THE late Prof. Alexander Winchell, who did so much to popularize geology in this country, asked, "Shall we teach geology?" and our educational institutions have answered the question in the affirmative by expending liberal sums for the endowment of chairs in schools and colleges. The question now is, not shall we teach, but do we teach geology?

No modern science has been so vaguely understood and so indefinitely represented as that of geology. Our text-books, as a rule, are from fifteen to twenty years behind in the presentation of the vast results of the army of investigators in the field; and even among the working geologists there are wide differences in regard to fundamental definitions and theories.

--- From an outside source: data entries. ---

/-- MACC.ld fills its accumulator from memory. -/
theorem maccLd_gives (h : s.Ready .maccLd) (ha : s.ahead = false) (het : s.op.et = 6) (hc : s.confOn s.cur = false) {adr : Nat → Nat}
    (hadr : ∀ i < 256, s.coreAddr s.cur (Claim.element s 4 .read i) = .ok (adr i, s)) :
    ∃ s', Gives .maccLd s s' { Touch.none with a := [s.op.d.toNat] } ∧
      (s.op.d.toNat < 8 → ∀ i < 256, ((s'.ra s.cur s.op.d.toNat).toArray.getD i 0).toNat = s.load (adr i) 4) := by
  have hx : exec .maccLd s = .next (issue .maccLd bodyMaccLd s) := by rw [← issueV_alone ha]; rfl
  have hplan := maccPlan_ok (row := .maccLd) (.inl ⟨rfl, het, rfl, rfl⟩) hc hadr
  have hread := State.readRows_ok (s := s) (c := s.cur) (plain := true) (fun _ => hc) _ (maccSegs_sound rfl hadr)
  obtain ⟨hrows, ht⟩ := State.readEach_eq (maccSegs s 4 .read adr) s s.cur true
  have hflat : (s.readEach s.cur true (maccSegs s 4 .read adr)).1.flatten = (List.range 256).flatMap fun i => s.bytes (adr i) 4 := by
    rw [hrows, maccSegs, List.map_map, List.flatMap_def]
    exact congrArg List.flatten (List.map_congr_left fun i _ => List.append_nil _)
  have hrun : (Claim.env s .maccLd).maccLd s (MPlan.ofSegs 16 (maccSegs s 4 .read adr)) =
      .ok ((s.readEach s.cur true (maccSegs s 4 .read adr)).2.wa s.cur s.op.d.toNat (Vector.ofFn fun i : Fin 256 =>
        BitVec.ofNat 32 (leNat ((List.range 256).flatMap fun i => s.bytes (adr i) 4) / 2 ^ (32 * i.val)))) := by
    rw [← hflat, Env.maccLd, show (MPlan.ofSegs 16 (maccSegs s 4 .read adr)).segs = maccSegs s 4 .read adr from rfl,
      show (Claim.env s .maccLd).me = s.cur from rfl, hread, except_ok_bind]
    generalize s.readEach s.cur true (maccSegs s 4 .read adr) = r
    rfl
  refine ⟨_, gives_of_body h hx (bodyMove_ok hplan hrun) ?_, fun hd i hi => ?_⟩
  · rw [State.taken_of_confOff _ hc]
    exact (ht.frame _ _).wa (by simp) _
  · have hvec : ∀ f : Fin 256 → BitVec 32, (Vector.ofFn f).toArray.getD i 0 = f ⟨i, hi⟩ := fun f => by simp [hi]
    rw [State.ra_wa_same _ _ _ hd, hvec, BitVec.toNat_ofNat]
    exact part_of_loads s adr 4 256 hi

/-- Consecutive elements of n bytes that a checked write of an accumulator's image stores. -/
theorem maccWrite_ok {n a : Nat} {x : Nat → Nat} (hc : s.confOn s.cur = false) (hw : s.memOk) (hb : inBlocks a (256 * n) = false)
    (hn : n ≤ 4) (k : AKind) : let segs := maccSegs s n k fun i => a + n * i
    ∃ t, s.writeRows s.cur segs ((List.range 256).flatMap fun i => natLe n (x i)) = .ok t ∧
      (∀ e d, d.lo ≤ a → a + 256 * n ≤ d.hi → Frame s t e d) ∧ ∀ i < 256, t.load (a + n * i) n = x i % 256 ^ n := by
  intro segs
  have hcheck := State.recheckRows_ok (s := s) (c := s.cur) (plain := true) (write := true) (fun _ => hc) segs (by simp)
  have hparts := State.writeRow_parts (a := a) (w := n) (ea := fun i => (Claim.element s n k i).ea) (x := x) s.cur 256 0 s hw fun i hi =>
    inBlocks_sub hb (by rw [← Nat.mul_succ, Nat.mul_comm]; exact Nat.mul_le_mul_right _ (by omega)) (by omega)
  have hflat : segs.flatten = (List.range' 0 256).map fun i => (⟨(Claim.element s n k i).ea, n, a + n * i⟩ : Seg) := by
    rw [← List.range_eq_range', ← List.flatMap_pure_eq_map, List.flatMap_def]
    rfl
  refine ⟨s.writeRow s.cur segs.flatten ((List.range 256).flatMap fun i => natLe n (x i)), ?_, ?_, ?_⟩
  · rw [State.writeRows, hcheck]
    rfl
  · rw [hflat, List.range_eq_range']
    exact fun e d hlo hhi => hparts.1 e d (by rwa [Nat.mul_zero, Nat.add_zero]) (by rwa [Nat.zero_add, Nat.mul_comm])
  · rw [hflat, List.range_eq_range']
    exact fun i hi => hparts.2 i (Nat.zero_le i) (by rwa [Nat.zero_add])

theorem acc_toList (x : Acc) : x.toList = (List.range 256).map fun i => x.toArray.getD i 0 := by
  refine List.ext_getElem (by simp) fun i h1 h2 => ?_
  have hi : i < 256 := by simpa using h1
  simp [hi]

/-- MACC.st stores its accumulator. -/
theorem maccSt_gives (h : s.Ready .maccSt) (ha : s.ahead = false) (het : s.op.et = 6) (hw : s.memOk) {a : Nat} (hb : inBlocks a 1024 = false)
    (hc : s.confOn s.cur = false) (hadr : ∀ i < 256, s.coreAddr s.cur (Claim.element s 4 .write i) = .ok (a + 4 * i, s)) :
    ∃ s', Gives .maccSt s s' { Touch.none with lo := a, hi := a + 1024 } ∧
      ∀ i < 256, s'.load (a + 4 * i) 4 = ((s.ra s.cur s.op.d.toNat).toArray.getD i 0).toNat := by
  have hx : exec .maccSt s = .next (issue .maccSt bodyMaccSt s) := by rw [← issueV_alone ha]; rfl
  have hplan := maccPlan_ok (row := .maccSt) (.inr (.inl ⟨rfl, het, rfl, rfl⟩)) hc hadr
  have hb : inBlocks a (256 * 4) = false := hb
  obtain ⟨t, ht, hframe, hload⟩ := maccWrite_ok (n := 4) (x := fun i => ((s.ra s.cur s.op.d.toNat).toArray.getD i 0).toNat) hc hw hb le_rfl .write
  have hrun : (Claim.env s .maccSt).maccSt s (MPlan.ofSegs 16 (maccSegs s 4 .write fun i => a + 4 * i)) = .ok t := by
    rw [← ht, Env.maccSt, acc_toList, List.flatMap_map]
    rfl
  refine ⟨t, gives_of_body h hx (bodyMove_ok hplan hrun) ?_, fun i hi => ?_⟩
  · rw [State.taken_of_confOff _ hc]
    exact hframe _ _ le_rfl le_rfl
  · rw [hload i hi]
    exact Nat.mod_eq_of_lt (BitVec.isLt _)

This great study, which has done so much for the advancement of knowledge and for industry, is still in a chaotic condition; and even its elementary definitions, as given in our text-books, are conflicting.

In the popular mind, in consequence of the mighty throes into which geological interpretation precipitated religious thought, the science is usually considered an irreligious inquiry into the history of the earth, or a useless study of curious fossils and pretty minerals To the practical investigator and student, however, geology has but one meaning, and that is, the science which treats of the structure of the earth and its changes.

A glance at the curricula of our universities will show that few of them teach the subject on this basis; they deal with the science either in the old-fashioned historical way, or devote their energies to some narrow branch—for example, paleontology, microscopic petrography, or economic mineralogy.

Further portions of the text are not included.